What this task involves:
Retype, word for word, every line from the one holding "theorem pastEnd_popsA : PastEnd" through the one holding "theorem pcFree_exchangeW (o" in the entries below, both included, and only those lines.

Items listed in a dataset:
/-- A word read of program memory at FFFFH is refused, however the instruction gives its address (R72). -/
theorem exec_lastWord_refused {s : State} {o : WObj} {n p : Word} {i : Instr}
    (hi : i ∈ [Instr.lcDirect 0xFFFF#16, .cmpcDirect 0xFFFF#16] ∨
      (loadW s o = .ok 0xFFFF#16 ∧ i ∈ [Instr.lcInd o, .cmpcInd o]) ∨
      (loadW s o = .ok p ∧ n.toNat + p.toNat = 0xFFFF ∧ i ∈ [Instr.lcBased o n, .cmpcBased o n])) :
    exec i s = .refused .romWordPastEnd := by
  have read {ra : Res Word} (h : ra = .ok 0xFFFF#16) (k : Nat) :
      finish k (ra >>= romLoadW s) = .refused .romWordPastEnd ∧
      finish k (ra >>= romCompareW s) = .refused .romWordPastEnd := by
    rw [h]; exact ⟨rfl, rfl⟩
  obtain hi | ⟨hp, hi⟩ | ⟨hp, hsum, hi⟩ := hi <;> revert i <;>
    simp only [List.forall_mem_cons, List.not_mem_nil, false_imp_iff, implies_true, and_true]
  · exact ⟨rfl, rfl⟩
  · exact read hp (o.prefixLen + 1)
  · have hlast : n + p = 0xFFFF#16 := BitVec.eq_of_toNat_eq (by rw [BitVec.toNat_add, hsum]; rfl)
    exact read ((basedAddr_ok hp hsum.le).trans (congrArg _ hlast)) (o.prefixLen + 3)

end Sys2Proof.Machine
end

section
/-! Proofs about an instruction that completes at one PC, at another PC from which its next PC would pass FFFFH
(spec/10_state.md R23, R24). -/

namespace Sys2Proof.Machine

/-! The operations of single instructions. -/

/-- A pop and then an update with the word popped. -/
theorem PcFree.pop {f : Word → State → State} (hf : ∀ v, PcFreeUpdate (f v)) :
    PcFree fun s => pop16 s >>= fun x => .ok (f x.1 x.2) := fun s p => by
  show pop16 (s.setPc p) >>= _ = (pop16 s >>= _).map _
  rw [pop16_setPc]
  cases pop16 s with
  | error e => rfl
  | ok x => exact congrArg Except.ok (hf x.1 x.2 p)

theorem pastEnd_popsA : PastEnd 1 execPopsA :=
  PcFree.finish (.pop (f := fun v t => (t.setA v).setDd true) fun _ _ _ => rfl) 1

theorem pastEnd_popsLrb : PastEnd 1 execPopsLrb :=
  PcFree.finish (.pop (f := fun v t => t.setLrb v) fun _ _ _ => rfl) 1

theorem pcFree_exchangeW (o : WObj) :
    PcFree fun s => wordLoc s o >>= fun l => readW s l >>= fun v => writeW s l s.a >>= fun t => .ok (t.setA v) :=
  .read (wordLoc_setPc o) fun l => .read (readW_setPc · · l) fun v => fun s p =>
    (pcFree_writeW l s.a).andThen (k := fun _ t => .ok (t.setA v)) (fun _ _ _ => rfl) s p

theorem pcFree_exchangeB (o : BObj) :
    PcFree fun s => byteLoc s o >>= fun l => readB s l >>= fun v => writeB s l s.al >>= fun t => .ok (t.setAl v) :=
  .read (byteLoc_setPc o) fun l => .read (readB_setPc · · l) fun v => fun s p =>
    (pcFree_writeB l s.al).andThen (k := fun _ t => .ok (t.setAl v)) (fun _ _ _ => rfl) s p

theorem pastEnd_xnblAOff (n : Byte) : PastEnd 2 (execXnblAOff n) :=
  PcFree.finish (.read (loadB_setPc (.off n)) fun v => fun s p =>
    (pcFree_storeB (.off n) (v &&& 0xF0#8 ||| s.al &&& 0x0F#8)).andThen
      (k := fun _ t => .ok (t.setA (t.a &&& 0xFFF0#16 ||| v.setWidth 16 &&& 0x000F#16))) (fun _ _ _ => rfl) s p) 2

theorem pastEnd_stbR (r : BitVec 3) : PastEnd 1 (execStbR r) :=
  PcFree.finish
    (f := fun s => if s.dd then wordRegister r >>= fun e => storeW s (.er e) s.a else storeB s (.r r) s.al)
    (.ite (fun _ _ => rfl)
      (.read (g := fun _ => wordRegister r) (fun _ _ => rfl) fun e => fun s p => pcFree_storeW (.er e) s.a s p)
      fun s p => pcFree_storeB (.r r) s.al s p) 1

theorem pastEnd_storeW (n : Nat) (o : WObj) (v : State → Word) (hv : ∀ s p, v (s.setPc p) = v s) :
    PastEnd n fun s => finish n (storeW s o (v s)) :=
  PcFree.finish (f := fun s => storeW s o (v s)) (fun s p => by
    dsimp only
    rw [hv]
    exact pcFree_storeW o (v s) s p) n

theorem pastEnd_storeB (n : Nat) (o : BObj) (v : State → Byte) (hv : ∀ s p, v (s.setPc p) = v s) :
    PastEnd n fun s => finish n (storeB s o (v s)) :=
  PcFree.finish (f := fun s => storeB s o (v s)) (fun s p => by
    dsimp only
    rw [hv]
    exact pcFree_storeB o (v s) s p) n

theorem pastEnd_update (n : Nat) {f : State → State} (hf : PcFreeUpdate f) :
    PastEnd n fun s => finish n (.ok (f s)) := PcFree.finish (.ok hf) n

theorem pcFree_multiplyB : PcFree multiplyB := .read (loadB_setPc (.r 0)) fun _ => .ok fun _ _ => rfl

theorem pcFree_testBit (o : BObj) (n : BitVec 3) : PcFree (testBit o n) :=
  .read (loadB_setPc o) fun _ => .ok fun _ _ => rfl

theorem pcFree_bitToCarry (o : BObj) (n : BitVec 3) : PcFree (bitToCarry o n) :=
  .read (loadB_setPc o) fun _ => .ok fun _ _ => rfl

/-- An operation on the bit that A selects. -/
theorem PcFree.atBitIndex {f : BitVec 3 → State → Res State} (hf : ∀ n, PcFree (f n)) :
    PcFree fun s => f s.bitIndex s := fun s p => hf s.bitIndex s p

/-! The instructions. -/

/-- An instruction that completes at some PC, with DD as its code needs it, is refused where its next PC would pass
FFFFH. -/
def RefusedPastEnd (i : Instr) : Prop :=
  ∀ (s : State) (bs : List Byte) (p : Word) (t : State), (∀ b, i.ddSelect = some b → s.dd = b) →
    encode s.cfg.opcodes i = some bs → exec i (s.setPc p) = .next t → 0xFFFF < s.pc.toNat + bs.length →
    exec i s = .refused .pcPastEnd

theorem RefusedPastEnd.ofLength {i : Instr} {n : Nat}
    (hlen : ∀ (ops : Opcodes) (bs : List Byte), encode ops i = some bs → bs.length = n) (h : PastEnd n (exec i)) :
    RefusedPastEnd i := fun s bs p t _ he hx hl => h s p t hx (by rw [← hlen _ bs he]; exact hl)

/-- An instruction whose code is a fixed list of bytes. -/
theorem RefusedPastEnd.plain {i : Instr} {bs : List Byte} (he : ∀ ops : Opcodes, encode ops i = some bs)
    (h : PastEnd bs.length (exec i)) : RefusedPastEnd i :=
  .ofLength (fun ops _ hb => by rw [he ops] at hb; cases hb; rfl) h

/-- An instruction whose code is one byte, which its parameter gives (spec/00_scope.md R9). -/
theorem RefusedPastEnd.code {i : Instr} {c : Opcodes → Option Byte}
    (he : ∀ ops : Opcodes, encode ops i = (c ops).map fun b => [b]) (h : PastEnd 1 (exec i)) : RefusedPastEnd i :=
  .ofLength (fun ops _ hb => length_of_code (xs := []) (he ops ▸ hb)) h

/-- An instruction on a word object: the bytes of the object and then `xs` (spec/30_encoding.md R124). -/
theorem RefusedPastEnd.word {i : Instr} {o : WObj} {xs : List Byte}
    (he : ∀ ops : Opcodes, encode ops i = some (o.prefixBytes ++ xs)) (h : PastEnd (o.prefixLen + xs.length) (exec i)) :
    RefusedPastEnd i :=
  .ofLength (fun ops _ hb => by
    rw [he ops] at hb
    cases hb
    rw [List.length_append, WObj.prefixBytes_length]) h

/-- An instruction on a byte object: the bytes of the object and then `xs` (R124). -/
theorem RefusedPastEnd.byte {i : Instr} {o : BObj} {xs : List Byte}
    (he : ∀ ops : Opcodes, encode ops i = some (o.prefixBytes ++ xs)) (h : PastEnd (o.prefixLen + xs.length) (exec i)) :
    RefusedPastEnd i :=
  .ofLength (fun ops _ hb => by
    rw [he ops] at hb
    cases hb
    rw [List.length_append, BObj.prefixBytes_length]) h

Written answer:
theorem pastEnd_popsA : PastEnd 1 execPopsA :=
  PcFree.finish (.pop (f := fun v t => (t.setA v).setDd true) fun _ _ _ => rfl) 1

theorem pastEnd_popsLrb : PastEnd 1 execPopsLrb :=
  PcFree.finish (.pop (f := fun v t => t.setLrb v) fun _ _ _ => rfl) 1

theorem pcFree_exchangeW (o : WObj) :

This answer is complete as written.